Supplied material:
================================

/-- The events of the list are those that are due; in RESET there is none. -/
theorem mem_dueEvents : i ∈ s.dueEvents ↔ s.device ≠ .reset ∧ s.Due i := by
  by_cases hd : s.device = .reset
  · simp [State.dueEvents, hd]
  · simp only [dueEvents_of_not_reset hd, List.mem_append, mem_takeEvent hd, List.mem_map, List.mem_filter, List.mem_finRange,
      true_and, sampleDue_iff, due_eq_true, Line.expiry, Generator.frameEnd, Option.map_eq_some_iff, channelExpiry_eq_some,
      List.mem_ite_nil_right, List.mem_singleton, sentTime_eq_some, mem_silenceEvent, mem_storeEvent, mem_loadEvent,
      or_assoc]
    refine ⟨?_, ?_⟩
    · rintro (⟨f, rest, rfl, takes⟩ | ⟨l, ⟨running, unsampled, differs⟩, rfl⟩ | ⟨l, ⟨due, ⟨start, held, rfl⟩, met⟩, rfl⟩ |
        ⟨c, ⟨due, held | ⟨k, start, held⟩, met⟩, rfl⟩ | ⟨o, ⟨due, ⟨start, held, rfl⟩, met⟩, rfl⟩ | ⟨⟨due, held, met⟩, rfl⟩ |
        ⟨⟨due, ⟨r, rest, start, front, sending, rfl⟩, met⟩, rfl⟩ | ⟨due, held, met, rfl⟩ |
        ⟨target, g, img, since, saving, met, rfl⟩ | ⟨remaining, since, erasing, met, rfl⟩ | ⟨starting, met, rfl⟩)
      · exact ⟨hd, .frame takes⟩
      · exact ⟨hd, .sample running unsampled differs⟩
      · exact ⟨hd, .qualification held met⟩
      · rw [Channel.expiryEvent, held]; exact ⟨hd, .acquire held met⟩
      · rw [Channel.expiryEvent, held]; exact ⟨hd, .deadline held met⟩
      · exact ⟨hd, .frameEnd held met⟩
      · exact ⟨hd, .gap held met⟩
      · exact ⟨hd, .replyEnd front sending met⟩
      · exact ⟨hd, .silence held met⟩
      · exact ⟨hd, .save saving met⟩
      · exact ⟨hd, .erase erasing met⟩
      · exact ⟨hd, .load starting met⟩
    · rintro ⟨-, h⟩
      cases h with
      | frame takes => exact .inl ⟨_, _, rfl, takes⟩
      | sample running unsampled differs => exact .inr (.inl ⟨_, ⟨running, unsampled, differs⟩, rfl⟩)
      | qualification held met => exact .inr (.inr (.inl ⟨_, ⟨_, ⟨_, held, rfl⟩, met⟩, rfl⟩))
      | deadline held met => exact .inr (.inr (.inr (.inl ⟨_, ⟨_, .inr ⟨_, _, held⟩, met⟩, by rw [Channel.expiryEvent, held]⟩)))
      | acquire held met => exact .inr (.inr (.inr (.inl ⟨_, ⟨_, .inl held, met⟩, by rw [Channel.expiryEvent, held]⟩)))
      | frameEnd held met => exact .inr (.inr (.inr (.inr (.inl ⟨_, ⟨_, ⟨_, held, rfl⟩, met⟩, rfl⟩))))
      | gap held met => exact .inr (.inr (.inr (.inr (.inr (.inl ⟨⟨_, held, met⟩, rfl⟩)))))
      | replyEnd front sending met => exact .inr (.inr (.inr (.inr (.inr (.inr (.inl ⟨⟨_, ⟨_, _, _, front, sending, rfl⟩, met⟩, rfl⟩))))))
      | silence held met => exact .inr (.inr (.inr (.inr (.inr (.inr (.inr (.inl ⟨_, held, met, rfl⟩)))))))
      | save saving met => exact .inr (.inr (.inr (.inr (.inr (.inr (.inr (.inr (.inl ⟨_, _, _, _, saving, met, rfl⟩))))))))
      | erase erasing met => exact .inr (.inr (.inr (.inr (.inr (.inr (.inr (.inr (.inr (.inl ⟨_, _, erasing, met, rfl⟩)))))))))
      | load starting met => exact .inr (.inr (.inr (.inr (.inr (.inr (.inr (.inr (.inr (.inr (⟨starting, met, rfl⟩))))))))))

/-! The step on an empty queue -/

/-- The free choice among due events takes one of them. -/
theorem pick_mem (s : State) {events : List Instr} (h : events ≠ []) : ∃ i ∈ events, s.pick events = some i := by
  have hlt : Config.eventChoice s.draws % events.length < events.length := Nat.mod_lt _ (List.length_pos_iff.2 h)
  exact ⟨_, List.getElem_mem hlt, List.getElem?_eq_getElem hlt⟩

theorem step_of_nothing_due (hq : s.pending = []) (h : s.dueEvents = []) : step s = .next s.pass := by
  unfold step
  rw [hq, h]

theorem step_of_due (hq : s.pending = []) (h : s.dueEvents ≠ []) : ∃ i ∈ s.dueEvents, step s = exec i s.drawn := by
  unfold step
  rw [hq]
  obtain ⟨i, hmem, hpick⟩ := pick_mem s h
  simp only
  split
  · next hnone => exact absurd hnone h
  · next j hone => exact ⟨j, by rw [hone]; exact List.mem_singleton_self j, rfl⟩
  · exact ⟨i, hmem, by rw [hpick]⟩

theorem pass_of_written (h : ¬(s.device = .starting ∧ s.planWritten = false)) : s.pass = s.tick := if_neg h

theorem pass_of_unwritten (hd : s.device = .starting) (hp : s.planWritten = false) :
    s.pass = if Config.planWritten s.draws then s.drawn.writePlan else s.drawn.tick := if_pos ⟨hd, hp⟩

theorem tick_of_not_reset (hd : s.device ≠ .reset) :
    s.tick = { s with
      time := s.time + 1
      channels := Vector.ofFn fun c : Fin 8 => { s.channels[c] with closure := none }
      lines := Vector.ofFn fun l : Fin 8 => { s.lines[l] with sampled := false } } := if_neg hd

theorem tick_of_reset (hd : s.device = .reset) : s.tick = s := if_pos hd

/-- Settles O2: an empty queue, and each event that is due. -/
theorem withNoCommandTimePassesOrAnEventIsTaken : Obligations.WithNoCommandTimePassesOrAnEventIsTaken := by
  refine ⟨fun s hq => ⟨fun hnone hd => ?_, ?_, step_of_due hq⟩, fun s => ⟨fun hd => if_pos hd, fun i hi => ?_⟩, fun s hd => ?_⟩
  · rw [step_of_nothing_due hq hnone, pass_of_written (fun ⟨h, _⟩ => by rw [hd] at h; cases h), tick_of_reset hd]
  · rintro hnone hd tick rfl
    refine ⟨fun h => ?_, fun hs hp => ?_⟩
    · have hwritten : ¬(s.device = .starting ∧ s.planWritten = false) := by
        rintro ⟨hs, hp⟩
        rw [hs, hp] at h
        simp at h
      rw [step_of_nothing_due hq hnone, pass_of_written hwritten, tick_of_not_reset hd]
    · rw [step_of_nothing_due hq hnone, pass_of_unwritten hs hp, tick_of_not_reset (s := s.drawn) hd]
      rfl
  · obtain ⟨hd, h⟩ := mem_dueEvents.1 hi
    refine ⟨hd, ?_⟩
    cases h with
    | frame takes => exact .inr (.inr (.inr (.inr (.inr (.inr (.inr (.inl ⟨_, _, rfl, takes⟩)))))))
    | sample running unsampled differs => exact .inr (.inr (.inr (.inr (.inr (.inr (.inl ⟨_, rfl, running, unsampled, differs⟩))))))
    | qualification held met => exact .inl ⟨_, _, rfl, held, met⟩
    | deadline held met => exact .inr (.inl ⟨_, _, _, _, rfl, held, met⟩)
    | acquire held met => exact .inr (.inr (.inl ⟨_, _, rfl, held, met⟩))
    | frameEnd held met => exact .inr (.inr (.inr (.inl ⟨_, _, rfl, held, met⟩)))
    | gap held met => exact .inr (.inr (.inr (.inr (.inl ⟨_, rfl, held, met⟩))))
    | replyEnd front sending met => exact .inr (.inr (.inr (.inr (.inr (.inr (.inr (.inr (.inl ⟨_, _, _, rfl, front, sending, met⟩))))))))
    | silence held met => exact .inr (.inr (.inr (.inr (.inr (.inl ⟨_, rfl, held, met⟩)))))
    | save saving met => exact .inr (.inr (.inr (.inr (.inr (.inr (.inr (.inr (.inr (.inl ⟨_, _, _, _, _, rfl, saving, met⟩)))))))))
    | erase erasing met => exact .inr (.inr (.inr (.inr (.inr (.inr (.inr (.inr (.inr (.inr (.inl ⟨_, _, rfl, erasing, met⟩))))))))))
    | load starting met => exact .inr (.inr (.inr (.inr (.inr (.inr (.inr (.inr (.inr (.inr (.inr (⟨rfl, starting, met⟩)))))))))))
  · have due {i : Instr} (h : s.Due i) : i ∈ s.dueEvents := mem_dueEvents.2 ⟨hd, h⟩
    exact ⟨fun _ _ held met => due (.qualification held met), fun _ _ _ _ held met => due (.deadline held met),
      fun _ _ held met => due (.acquire held met), fun _ _ held met => due (.frameEnd held met),
      fun _ held met => due (.gap held met), fun _ held met => due (.silence held met),
      fun _ running unsampled differs => due (.sample running unsampled differs), fun _ _ takes => due (.frame takes),
      fun _ _ _ front sending met => due (.replyEnd front sending met), fun _ _ _ _ saving met => ⟨_, due (.save saving met)⟩,
      fun _ _ erasing met => due (.erase erasing met), fun starting met => due (.load starting met)⟩

end Sys2Proof.Machine

/-! The end of the load: the plan that is selected, and what RUNNING entry leaves in each block (R133 to R136). -/

namespace Sys2Proof.Machine

variable {s : State} {img : Image}

/-! The selection -/

theorem valid_of_newest {st : Store} {i : BankId} (h : st.newest = some i) : (st.bank i).valid = true := by
  unfold Store.newest at h
  have valid {b : Bank} {g : Count32} (hg : b.generation = some g) : b.valid = true := (generation_some b g hg).1
  split at h
  · cases h
  · next ha _ => cases h; exact valid ha
  · next _ hb => cases h; exact valid hb
  · next ha hb =>
    split at h
    · cases h; exact valid hb
    · cases h; exact valid ha

theorem selectPlan_of_none {st : Store} (h : st.newest = none) : st.selectPlan = (Image.defaults, .none, none) := by
  unfold Store.selectPlan
  rw [h]

/-- The outcome that names a bank (R121). -/
def BankId.outcome : BankId → PlanOutcome
  | .a => .bankA
  | .b => .bankB

theorem selectPlan_of_newest {st : Store} {i : BankId} {c : BankContent} (h : st.newest = some i)
    (hc : (st.bank i).content = some c) :
    st.selectPlan =
      if c.image.accepted then (c.image, i.outcome, some c.generation)
      else (Image.defaults, .rejected, none) := by
  have hsaved : (st.bank i).saved = some c := by
    unfold Bank.saved
    rw [valid_of_newest h]
    exact hc
  unfold Store.selectPlan
  rw [h]
  simp only [hsaved]
  rfl

/-- The checks of R134 that the outputs and the lines rest on. -/
theorem accepted_outputs_filters (h : img.accepted = true) :
    (∀ o : Fin 6, (∃ d, driveOfNat img.outputs[o].base = some d) ∧ img.outputs[o].rate < 5) ∧
      ∀ l : Fin 8, img.filters[l] ≤ 1023 := by
  simp only [Image.accepted, Bool.and_eq_true, List.all_eq_true, decide_eq_true_eq] at h
  obtain ⟨⟨⟨⟨-, houtputs⟩, hfilters⟩, -⟩, -⟩ := h
  refine ⟨fun o => ?_, fun l => hfilters img.filters[l] (by simp)⟩
  have ho := houtputs img.outputs[o] (by simp)
  simp only [ImageOutput.accepted, Bool.and_eq_true, decide_eq_true_eq] at ho
  exact ⟨Option.isSome_iff_exists.1 ho.1, Nat.lt_succ_of_le ho.2⟩

/-! The blocks after the load -/

theorem lines_loadPlan (s : State) (img : Image) (l : Fin 8) :
    (s.loadPlan img).lines[l] = { s.lines[l] with filter := img.filters[l] } := Vector.getElem_ofFn l.isLt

================================

What you are asked to do: Out of the data above, set down the lines from the one with "fun _ _ held met => due (.acquire" to the one with "fun _ held met => due (.gap", both included, exactly as written and with no additions.

Written solution:
      fun _ _ held met => due (.acquire held met), fun _ _ held met => due (.frameEnd held met),
      fun _ held met => due (.gap held met), fun _ held met => due (.silence held met),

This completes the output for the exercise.